─── Entries shown ───

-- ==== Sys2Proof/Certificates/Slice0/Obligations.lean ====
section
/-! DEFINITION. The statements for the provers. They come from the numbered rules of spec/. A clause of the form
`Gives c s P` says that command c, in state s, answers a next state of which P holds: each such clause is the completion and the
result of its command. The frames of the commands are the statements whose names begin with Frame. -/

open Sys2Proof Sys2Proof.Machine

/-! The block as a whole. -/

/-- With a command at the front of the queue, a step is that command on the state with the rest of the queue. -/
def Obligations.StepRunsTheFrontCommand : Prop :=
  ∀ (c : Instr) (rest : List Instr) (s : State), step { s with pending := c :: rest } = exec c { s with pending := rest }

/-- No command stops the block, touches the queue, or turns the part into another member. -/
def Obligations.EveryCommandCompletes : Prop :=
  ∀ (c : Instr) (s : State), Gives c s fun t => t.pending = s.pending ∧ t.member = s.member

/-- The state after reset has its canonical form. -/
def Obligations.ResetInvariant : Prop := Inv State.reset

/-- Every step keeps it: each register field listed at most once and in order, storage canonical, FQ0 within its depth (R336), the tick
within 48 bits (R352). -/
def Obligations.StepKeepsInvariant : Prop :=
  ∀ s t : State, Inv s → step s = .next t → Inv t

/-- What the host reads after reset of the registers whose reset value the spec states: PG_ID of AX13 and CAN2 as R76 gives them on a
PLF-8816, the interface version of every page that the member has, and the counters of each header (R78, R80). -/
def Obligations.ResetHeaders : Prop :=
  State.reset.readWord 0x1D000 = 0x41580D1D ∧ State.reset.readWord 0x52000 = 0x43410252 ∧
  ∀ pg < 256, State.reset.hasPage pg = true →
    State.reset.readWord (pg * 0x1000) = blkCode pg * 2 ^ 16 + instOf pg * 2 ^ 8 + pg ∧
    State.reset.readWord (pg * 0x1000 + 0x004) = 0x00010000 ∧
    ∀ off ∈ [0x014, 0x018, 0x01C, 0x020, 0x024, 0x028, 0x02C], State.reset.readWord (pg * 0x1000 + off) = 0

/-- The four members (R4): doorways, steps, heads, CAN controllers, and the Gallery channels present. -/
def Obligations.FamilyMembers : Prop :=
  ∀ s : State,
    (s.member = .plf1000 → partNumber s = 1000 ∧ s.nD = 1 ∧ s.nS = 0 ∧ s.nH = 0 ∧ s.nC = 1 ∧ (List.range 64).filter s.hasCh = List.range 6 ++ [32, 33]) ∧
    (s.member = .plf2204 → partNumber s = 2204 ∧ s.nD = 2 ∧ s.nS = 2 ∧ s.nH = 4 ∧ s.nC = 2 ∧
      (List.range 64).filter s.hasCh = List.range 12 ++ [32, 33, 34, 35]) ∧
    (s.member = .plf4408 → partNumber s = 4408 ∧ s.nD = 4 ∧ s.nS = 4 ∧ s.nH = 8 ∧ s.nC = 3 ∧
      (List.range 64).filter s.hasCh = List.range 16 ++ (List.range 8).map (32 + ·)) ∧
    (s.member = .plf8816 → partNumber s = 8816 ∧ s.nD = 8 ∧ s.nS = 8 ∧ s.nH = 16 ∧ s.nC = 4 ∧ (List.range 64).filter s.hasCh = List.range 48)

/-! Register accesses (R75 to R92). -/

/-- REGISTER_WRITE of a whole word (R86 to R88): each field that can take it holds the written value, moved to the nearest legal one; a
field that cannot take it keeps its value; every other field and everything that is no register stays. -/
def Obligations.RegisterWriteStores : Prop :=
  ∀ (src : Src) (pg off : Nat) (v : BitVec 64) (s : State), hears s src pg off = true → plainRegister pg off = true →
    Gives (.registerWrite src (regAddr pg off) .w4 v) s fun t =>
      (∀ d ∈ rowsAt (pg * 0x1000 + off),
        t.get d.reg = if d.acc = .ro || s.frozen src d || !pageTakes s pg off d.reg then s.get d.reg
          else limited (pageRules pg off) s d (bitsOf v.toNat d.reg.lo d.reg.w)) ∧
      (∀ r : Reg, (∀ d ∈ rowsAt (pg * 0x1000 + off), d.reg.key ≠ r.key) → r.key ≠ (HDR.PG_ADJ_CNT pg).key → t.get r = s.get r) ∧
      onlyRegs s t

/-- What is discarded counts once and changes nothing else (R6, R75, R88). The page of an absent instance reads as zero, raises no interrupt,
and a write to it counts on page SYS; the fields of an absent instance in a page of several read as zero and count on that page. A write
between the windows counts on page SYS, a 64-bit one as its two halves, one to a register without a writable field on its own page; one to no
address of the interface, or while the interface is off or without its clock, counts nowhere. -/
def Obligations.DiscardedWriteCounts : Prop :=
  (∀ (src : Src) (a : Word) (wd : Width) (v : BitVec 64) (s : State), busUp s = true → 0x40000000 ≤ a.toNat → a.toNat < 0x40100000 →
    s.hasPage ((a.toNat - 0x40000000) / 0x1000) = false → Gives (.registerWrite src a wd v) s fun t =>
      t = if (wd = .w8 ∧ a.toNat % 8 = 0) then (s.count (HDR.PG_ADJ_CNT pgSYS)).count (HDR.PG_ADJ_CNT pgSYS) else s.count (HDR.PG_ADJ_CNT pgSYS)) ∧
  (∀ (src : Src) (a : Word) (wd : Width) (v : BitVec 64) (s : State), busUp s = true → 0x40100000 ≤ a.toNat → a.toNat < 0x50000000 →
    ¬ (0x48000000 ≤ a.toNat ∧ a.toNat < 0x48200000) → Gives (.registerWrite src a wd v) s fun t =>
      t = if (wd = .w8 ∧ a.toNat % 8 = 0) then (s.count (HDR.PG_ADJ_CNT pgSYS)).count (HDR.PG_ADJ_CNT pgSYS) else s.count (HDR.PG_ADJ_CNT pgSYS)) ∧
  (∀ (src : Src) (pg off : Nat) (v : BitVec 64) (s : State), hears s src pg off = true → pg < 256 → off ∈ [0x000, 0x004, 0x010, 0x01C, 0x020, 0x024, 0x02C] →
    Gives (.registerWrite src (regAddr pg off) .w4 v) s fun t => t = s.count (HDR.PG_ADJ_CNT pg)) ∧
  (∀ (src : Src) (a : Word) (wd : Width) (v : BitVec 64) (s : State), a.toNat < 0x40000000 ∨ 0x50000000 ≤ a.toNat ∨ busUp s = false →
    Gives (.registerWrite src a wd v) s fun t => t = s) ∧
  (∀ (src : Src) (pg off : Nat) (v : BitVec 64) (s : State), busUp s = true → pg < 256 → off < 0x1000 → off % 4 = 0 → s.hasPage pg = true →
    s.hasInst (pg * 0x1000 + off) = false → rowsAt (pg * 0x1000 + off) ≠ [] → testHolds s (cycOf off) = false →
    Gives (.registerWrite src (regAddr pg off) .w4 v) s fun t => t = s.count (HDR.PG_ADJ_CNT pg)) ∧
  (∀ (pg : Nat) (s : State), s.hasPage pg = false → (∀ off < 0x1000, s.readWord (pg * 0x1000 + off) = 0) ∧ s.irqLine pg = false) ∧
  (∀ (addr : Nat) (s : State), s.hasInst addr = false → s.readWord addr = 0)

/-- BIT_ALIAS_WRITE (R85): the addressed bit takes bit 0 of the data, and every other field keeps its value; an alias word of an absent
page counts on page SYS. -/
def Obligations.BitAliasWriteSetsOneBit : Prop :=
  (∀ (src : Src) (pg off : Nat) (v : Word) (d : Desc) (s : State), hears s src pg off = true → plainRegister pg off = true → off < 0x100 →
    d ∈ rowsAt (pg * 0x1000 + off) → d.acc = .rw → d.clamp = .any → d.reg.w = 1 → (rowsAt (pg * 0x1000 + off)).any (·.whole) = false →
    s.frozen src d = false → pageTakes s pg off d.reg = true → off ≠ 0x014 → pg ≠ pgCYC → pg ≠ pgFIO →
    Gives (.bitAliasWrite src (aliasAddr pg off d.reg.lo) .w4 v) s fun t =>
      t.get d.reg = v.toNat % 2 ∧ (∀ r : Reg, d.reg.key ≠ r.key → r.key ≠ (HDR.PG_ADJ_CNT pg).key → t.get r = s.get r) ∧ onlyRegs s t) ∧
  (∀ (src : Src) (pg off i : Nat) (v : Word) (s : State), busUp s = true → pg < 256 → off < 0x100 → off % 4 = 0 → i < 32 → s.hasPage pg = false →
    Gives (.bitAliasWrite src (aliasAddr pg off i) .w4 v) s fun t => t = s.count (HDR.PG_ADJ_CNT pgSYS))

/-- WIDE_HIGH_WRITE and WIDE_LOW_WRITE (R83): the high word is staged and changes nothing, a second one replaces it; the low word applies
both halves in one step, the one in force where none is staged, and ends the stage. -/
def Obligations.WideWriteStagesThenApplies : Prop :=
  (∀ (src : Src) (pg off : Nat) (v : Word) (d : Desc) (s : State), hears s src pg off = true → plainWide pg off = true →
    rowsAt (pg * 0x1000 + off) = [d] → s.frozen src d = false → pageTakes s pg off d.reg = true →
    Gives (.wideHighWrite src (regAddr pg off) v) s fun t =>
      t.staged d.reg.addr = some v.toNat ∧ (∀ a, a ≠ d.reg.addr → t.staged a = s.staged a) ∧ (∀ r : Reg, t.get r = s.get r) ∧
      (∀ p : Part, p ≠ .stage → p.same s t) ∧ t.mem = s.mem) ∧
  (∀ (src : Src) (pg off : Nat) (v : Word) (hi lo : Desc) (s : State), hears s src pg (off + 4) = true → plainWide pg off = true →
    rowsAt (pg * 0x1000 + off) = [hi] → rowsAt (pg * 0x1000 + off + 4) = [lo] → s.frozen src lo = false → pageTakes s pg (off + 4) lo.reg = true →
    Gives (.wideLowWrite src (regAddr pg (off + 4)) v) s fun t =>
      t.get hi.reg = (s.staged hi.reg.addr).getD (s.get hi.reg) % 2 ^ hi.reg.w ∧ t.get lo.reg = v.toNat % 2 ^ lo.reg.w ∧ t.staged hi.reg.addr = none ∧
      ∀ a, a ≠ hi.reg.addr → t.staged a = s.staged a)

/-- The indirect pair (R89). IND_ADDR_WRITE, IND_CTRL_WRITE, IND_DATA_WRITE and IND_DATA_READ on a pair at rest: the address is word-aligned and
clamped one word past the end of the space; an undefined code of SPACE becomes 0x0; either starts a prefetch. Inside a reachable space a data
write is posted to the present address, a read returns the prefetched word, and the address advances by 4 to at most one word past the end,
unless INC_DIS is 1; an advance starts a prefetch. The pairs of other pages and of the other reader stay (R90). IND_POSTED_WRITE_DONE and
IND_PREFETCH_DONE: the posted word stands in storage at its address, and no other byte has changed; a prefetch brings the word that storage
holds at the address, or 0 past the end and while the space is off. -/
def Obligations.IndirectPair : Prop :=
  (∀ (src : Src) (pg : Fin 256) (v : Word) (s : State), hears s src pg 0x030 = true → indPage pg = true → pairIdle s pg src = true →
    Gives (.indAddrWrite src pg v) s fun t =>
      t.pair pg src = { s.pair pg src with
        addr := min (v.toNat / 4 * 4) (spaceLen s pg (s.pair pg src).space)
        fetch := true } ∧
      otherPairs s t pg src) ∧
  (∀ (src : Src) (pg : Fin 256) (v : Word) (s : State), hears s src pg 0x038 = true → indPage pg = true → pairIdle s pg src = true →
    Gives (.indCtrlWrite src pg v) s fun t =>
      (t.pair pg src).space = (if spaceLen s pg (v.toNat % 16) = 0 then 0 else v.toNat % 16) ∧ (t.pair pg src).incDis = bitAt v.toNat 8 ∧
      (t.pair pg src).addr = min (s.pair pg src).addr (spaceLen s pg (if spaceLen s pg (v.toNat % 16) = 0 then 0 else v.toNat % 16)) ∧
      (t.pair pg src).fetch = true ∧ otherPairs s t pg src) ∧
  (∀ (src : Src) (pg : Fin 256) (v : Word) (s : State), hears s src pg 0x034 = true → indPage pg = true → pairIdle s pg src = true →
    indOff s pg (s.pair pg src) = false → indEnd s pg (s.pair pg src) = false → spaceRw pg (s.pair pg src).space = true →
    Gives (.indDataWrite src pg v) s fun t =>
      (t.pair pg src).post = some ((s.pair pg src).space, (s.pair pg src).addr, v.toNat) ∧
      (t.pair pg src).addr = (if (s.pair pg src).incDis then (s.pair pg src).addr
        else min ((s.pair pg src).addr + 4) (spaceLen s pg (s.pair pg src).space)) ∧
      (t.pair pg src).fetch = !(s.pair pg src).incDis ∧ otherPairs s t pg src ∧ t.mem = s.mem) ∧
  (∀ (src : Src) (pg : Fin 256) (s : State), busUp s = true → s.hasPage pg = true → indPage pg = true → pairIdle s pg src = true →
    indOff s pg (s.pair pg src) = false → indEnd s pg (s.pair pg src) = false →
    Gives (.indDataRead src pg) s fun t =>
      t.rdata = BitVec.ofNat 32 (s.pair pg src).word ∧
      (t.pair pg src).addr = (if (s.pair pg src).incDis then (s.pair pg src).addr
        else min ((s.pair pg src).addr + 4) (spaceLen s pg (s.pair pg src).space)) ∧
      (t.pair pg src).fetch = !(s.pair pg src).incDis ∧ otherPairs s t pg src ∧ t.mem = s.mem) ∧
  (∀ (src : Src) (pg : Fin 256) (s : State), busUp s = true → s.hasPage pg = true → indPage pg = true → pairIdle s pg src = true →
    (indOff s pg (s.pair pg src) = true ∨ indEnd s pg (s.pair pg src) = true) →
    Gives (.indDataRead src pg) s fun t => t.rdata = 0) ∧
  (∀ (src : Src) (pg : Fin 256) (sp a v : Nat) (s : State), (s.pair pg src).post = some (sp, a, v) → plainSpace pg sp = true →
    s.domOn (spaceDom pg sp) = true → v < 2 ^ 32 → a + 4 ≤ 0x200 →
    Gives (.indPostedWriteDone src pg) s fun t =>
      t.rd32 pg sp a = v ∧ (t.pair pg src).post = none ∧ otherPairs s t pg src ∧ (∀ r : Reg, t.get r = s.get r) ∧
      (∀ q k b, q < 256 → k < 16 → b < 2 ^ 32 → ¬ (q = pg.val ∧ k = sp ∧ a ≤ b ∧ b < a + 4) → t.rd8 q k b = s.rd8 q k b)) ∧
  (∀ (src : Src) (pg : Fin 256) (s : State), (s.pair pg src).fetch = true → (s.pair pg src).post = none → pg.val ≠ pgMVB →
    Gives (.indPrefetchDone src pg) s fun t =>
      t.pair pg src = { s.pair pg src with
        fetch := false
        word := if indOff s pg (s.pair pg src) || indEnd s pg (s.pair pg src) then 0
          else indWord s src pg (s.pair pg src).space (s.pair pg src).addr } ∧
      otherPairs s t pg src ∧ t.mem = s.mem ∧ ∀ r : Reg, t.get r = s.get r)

───

**Task description:**
In the material above, find the line containing "(s.member = .plf1000" and the line containing "(s.member = .plf2204", then write out exactly those two lines and every line between them, and nothing more.

**Result for this exercise:**
    (s.member = .plf1000 → partNumber s = 1000 ∧ s.nD = 1 ∧ s.nS = 0 ∧ s.nH = 0 ∧ s.nC = 1 ∧ (List.range 64).filter s.hasCh = List.range 6 ++ [32, 33]) ∧
    (s.member = .plf2204 → partNumber s = 2204 ∧ s.nD = 2 ∧ s.nS = 2 ∧ s.nH = 4 ∧ s.nC = 2 ∧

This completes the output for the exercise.